FUL’s print is less about a one-quarter beat and more about the market re-rating the balance sheet risk embedded in a transformation story. The key second-order issue is that management is choosing to spend operating credibility on an acquisition just as the underlying business is entering a tougher mix: low-single-digit organic growth, weaker consumer volumes, and higher input costs. That combination usually compresses multiple expansion for a few quarters because investors stop capitalizing near-term margin discipline and start discounting execution risk. The real winner here may be AMS, but only if the deal closes and integration is clean. The acquisition gives FUL a credible path into a structurally better end market, yet the financing structure means equity holders are underwriting a levered call option on synergy capture and deleveraging. If synergies slip by even 20%-30%, the implied payback stretches meaningfully and the market will likely keep the stock capped until leverage is visibly trending back toward the target band. From a competitive standpoint, this is mildly negative for smaller adhesive/medical platform players that compete on scale and customer access, because FUL can now cross-sell through a larger channel and potentially bid more aggressively for niche assets.
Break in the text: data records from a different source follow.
/-- Frame memory, records and ledger (spec/12). -/
structure FmSt where
  /-- bytes of the 64 MiB window -/
  mem : List (Nat × Byte) := []
  tiles : List (Nat × TileSt) := []
  stage : List StageSlot := []
  lastLen : Nat := 0
  lastFrame : Nat := 0
  lastSlot : Nat := 0
  /-- the layout that the tiles were last laid out to; L2 keeps it (R419, R662) -/
  laid : List Region := [{ type := 6, first := 0, tiles := 512 }, { type := 7, first := 512, tiles := 15872 }]
  bbHead : Nat := 0
  bbCount : Nat := 0
  bbAged : Nat := 0
  tileFails : Nat := 0
  lastBad : Nat := 0
  scrubPos : Nat := 0
  /-- the newest failed check: tile, cell time, whether the scrubber's (R420) -/
  failAt : Option (Nat × Nat × Bool) := none
  scrubLeft : Nat := 0
  dropsBb : Nat := 0
  dropsDma : Nat := 0
  dropsTwin : Nat := 0
  dropsForced : Nat := 0
  ledger : List (Nat × LedSt) := []
  ledgerFrame : Nat := 0
  /-- deferred events, oldest first, and events of the present frame in order of time -/
  deferred : List Ev := []
  events : List Ev := []
  deriving DecidableEq, Repr

/-- What a pin shows: driven, pulled by the weak resistor, or high impedance (spec/18 R605). -/
inductive PinLevel where
  | hiZ | pullUp | pullDown | low | high
  deriving DecidableEq, Repr

/-- What leaves the device, oldest first (the model's own record of outputs). -/
inductive Output where
  /-- MSI-X vector (spec/13 R435) -/
  | msix (v : Nat)
  /-- in-band interrupt with its data byte (spec/13 R442) -/
  | ibi (data : Nat)
  /-- host, I3C or JTAG read data -/
  | readData (bytes : List Byte)
  /-- an I3C command that is not acknowledged -/
  | nack
  /-- the Ethernet frames of the fragments of block `frame` that a port sends in the window of traffic class `tc` (spec/13 R427, R428) -/
  | block (frame port tc : Nat) (frames : List (List Byte))
  /-- DMA data to the entry address, then the writeback to its address (spec/13 R437): engine, entry address, frame, length, WB_ADDR, its 16 bytes -/
  | dma (e : Nat) (addr : Nat) (frame len : Nat) (wb : Nat) (wbBytes : List Byte)
  /-- TYPE 0x03 response: credits free, traffic class, tag (spec/13 R433) -/
  | response (r : Response) (free tc : Nat) (tag : BitVec 128)
  /-- TYPE 0x05 reply (spec/15 R512) -/
  | sessionReply (bytes : List Byte)
  /-- twin exchange copy of a block, settings CRC and twin control messages (spec/14 R460, R470) -/
  | twinBlock (frame : Nat) (bytes : List Byte) (tag : BitVec 128)
  | twinCrc (c : TwinCrc)
  | twinMsg (m : TwinTagged)
  /-- what this device presents to its twin (spec/15 R515) -/
  | twinHello (h : TwinHello)
  /-- herd: enumeration, token, relayed command, reset request (spec/14, spec/18 R600) -/
  | herdEnum (pos : Nat) (mgr : BitVec 64) (uids : List (BitVec 64))
  | herdToken (down : Bool) (frame : Nat) (states : List (Nat × Nat × Nat)) (parts : List TokenPart) (hash : BitVec 384)
  | herdRelay (unit code target : Nat)
  | herdReset (pos target : Nat)
  /-- pins: emulator edge (quarter-cycle count), trigger level, PWR_REQ, alarm pair -/
  | edge (e : Nat) (count : Int) (t : Nat)
  | trig (k : Nat) (level : Bool)
  /-- pins whose level a boundary, a record, a reset or bring-up changed: 0 to 15 TRIG, 16 + 3 e + 0, 1, 2 EMA, EMB, EMZ, 64 the port inputs -/
  | pins (levels : List (Nat × PinLevel))
  | pwrReq (level : Bool)
  | alarm (a b : Bool)
  deriving DecidableEq, Repr

end Sys2Proof.Machine
end

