/-- The slice's blocks stop: groups undriven, channels and auxiliary channels without samples, engine and trackers stopped, their conditions
at an end; ownership stays (spec/03 R89) (R596; R99, R128, R129, R156, R195, R274; spec/01 R12). -/
def sliceReset (k : Nat) (s : State) : State :=
  let inTk (c : Nat) : Bool := c / 64 == k
  let s := ledDrop 1 (unreadOf (seOf s k)) (0x600 + k) (doFor ((List.range 8).map (8 * k + ·)) toneDrop s)
  { s with
    xg := Tbl.mapVals (constD {}) (fun g x => if g / 8 == k then { keepXg g x with owner := x.owner } else x) s.xg
    rc := Tbl.mapVals (constD {}) (fun c x => if (if c < 512 then c / 64 else (c - 512) / 8) == k then keepRc c x else x) s.rc
    tone := Tbl.mapVals (constD {}) (fun g x => if g / 8 == k then { due := x.due } else x) s.tone
    ax := Tbl.mapVals (constD {}) (fun a x => if a / 16 == k then keepAx a x else x) s.ax
    axs := Tbl.mapVals (constD {}) (fun a x => if a == k then {} else x) s.axs
    se := Tbl.mapVals (constD {}) (fun e x =>
      if e == k then { keepSe e x with prog := x.prog, bankA := x.bankA, bankB := x.bankB, hits := x.hits.filter (fun h => h.mem != .data) }
      else x) s.se
    tk := Tbl.mapVals (constD {}) (fun c x => if inTk c then { map := x.map, cand := x.cand, verified := x.verified, mapResult := x.mapResult,
                                                               mapFrame := x.mapFrame, learnResult := x.learnResult } else x) s.tk
    rh := Tbl.mapVals (constD {}) (fun c x => if inTk c then {} else x) s.rh
    flt := { s.flt with conds := s.flt.conds.filter (fun e => !(sliceOfUnit (e.1 / 2 ^ 24) == some k && isTineId (e.1 / 2 ^ 24))) } }

/-! ### Asserting a source -/

/-- The phase at whose entry a level waits (R603). -/
def levelPhase (l : Nat) : Nat := [0, 1, 4].getD l 8

/-- An asserted source holds the entry of phase `p`. -/
def phaseHeld (s : State) (p : Nat) : Bool := s.rst.sources.any (fun r => decide (levelPhase (sourceLevel s r.code) ≤ p))

/-- The bit of RST_SEEN of a source (Table 18-8). -/
def seenBit (code : Nat) : Word := BitVec.ofNat 32 (2 ^ code)

/-- What a device-level source does on assertion: the blocks are cleared and bring-up returns to the level's first phase. -/
def holdDevice (l : Nat) (s0 : State) : State :=
  let s := if l = 0 then coldReset s0 else if l = 1 then chipReset s0 else hubReset s0
  let p := levelPhase l
  { s with rst := { s.rst with
      phase := min s.rst.phase p
      wait := if p ≤ s.rst.phase then true else s.rst.wait
      phaseFail := if l ≤ 1 then false else s.rst.phaseFail
      fails := if l ≤ 1 then 0 else s.rst.fails } }

/-- Slices taken by an L3 source stop; an L4 handshake counts their tines as idle (R621). -/
def holdSlices (m : BitVec 8) (s : State) : State :=
  doFor ((List.range 8).filter (fun k => m.getLsbD k)) sliceReset
    { s with rst := { s.rst with
        calib := s.rst.calib &&& ~~~m
        pendingClock := s.rst.pendingClock &&& ~~~(m.setWidth 14 <<< 3)
        idle := s.rst.idle.map (fun r => { r with waiting := r.waiting.filter (fun u =>
          match sliceOfUnit u with | some k => !m.getLsbD k | none => true) }) |>.filter (fun r => !r.waiting.isEmpty) } }

/-- What one source does by its level, the source already listed (R597, R612). -/
def sourceEffect (r : SourceReq) (s : State) : State :=
  let l := sourceLevel s r.code
  if l ≤ 2 then holdDevice l s
  else if l = 3 then holdSlices (sliceMask r) s
  else if l = 4 then modUnit (if r.code ≤ 0x14 then 0xFFF else r.target) (fun x => { x with resetDue := true }) s
  else s

/-- Of several sources asserted in one cycle, the one the cause record keeps: highest reach, then lowest code (R604). -/
def topSource (s : State) : List SourceReq → Option SourceReq
  | [] => none
  | r :: t =>
    match topSource s t with
    | none => some r
    | some x =>
      let a := sourceLevel s r.code
      let b := sourceLevel s x.code
      if a < b ∨ (a = b ∧ r.code ≤ x.code) then some r else some x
The hidden risk is internal distraction: running Quantum Leap and a cross-border medical integration simultaneously raises the probability of temporary service issues or procurement slippage, which could hand share to rivals in packaging and industrial adhesives over the next 2-3 quarters. The contrarian take is that the selloff may overstate permanent equity damage if the company truly can fund the deal, deliver $55 million of synergies, and de-lever within 24 months. That said, the market is unlikely to give credit for the strategic mix shift until it sees at least one quarter of post-close synergy run-rate and no deterioration in working capital or free cash flow conversion. In other words, the stock is likely range-bound until there is evidence the company can do M&A without sacrificing the core business.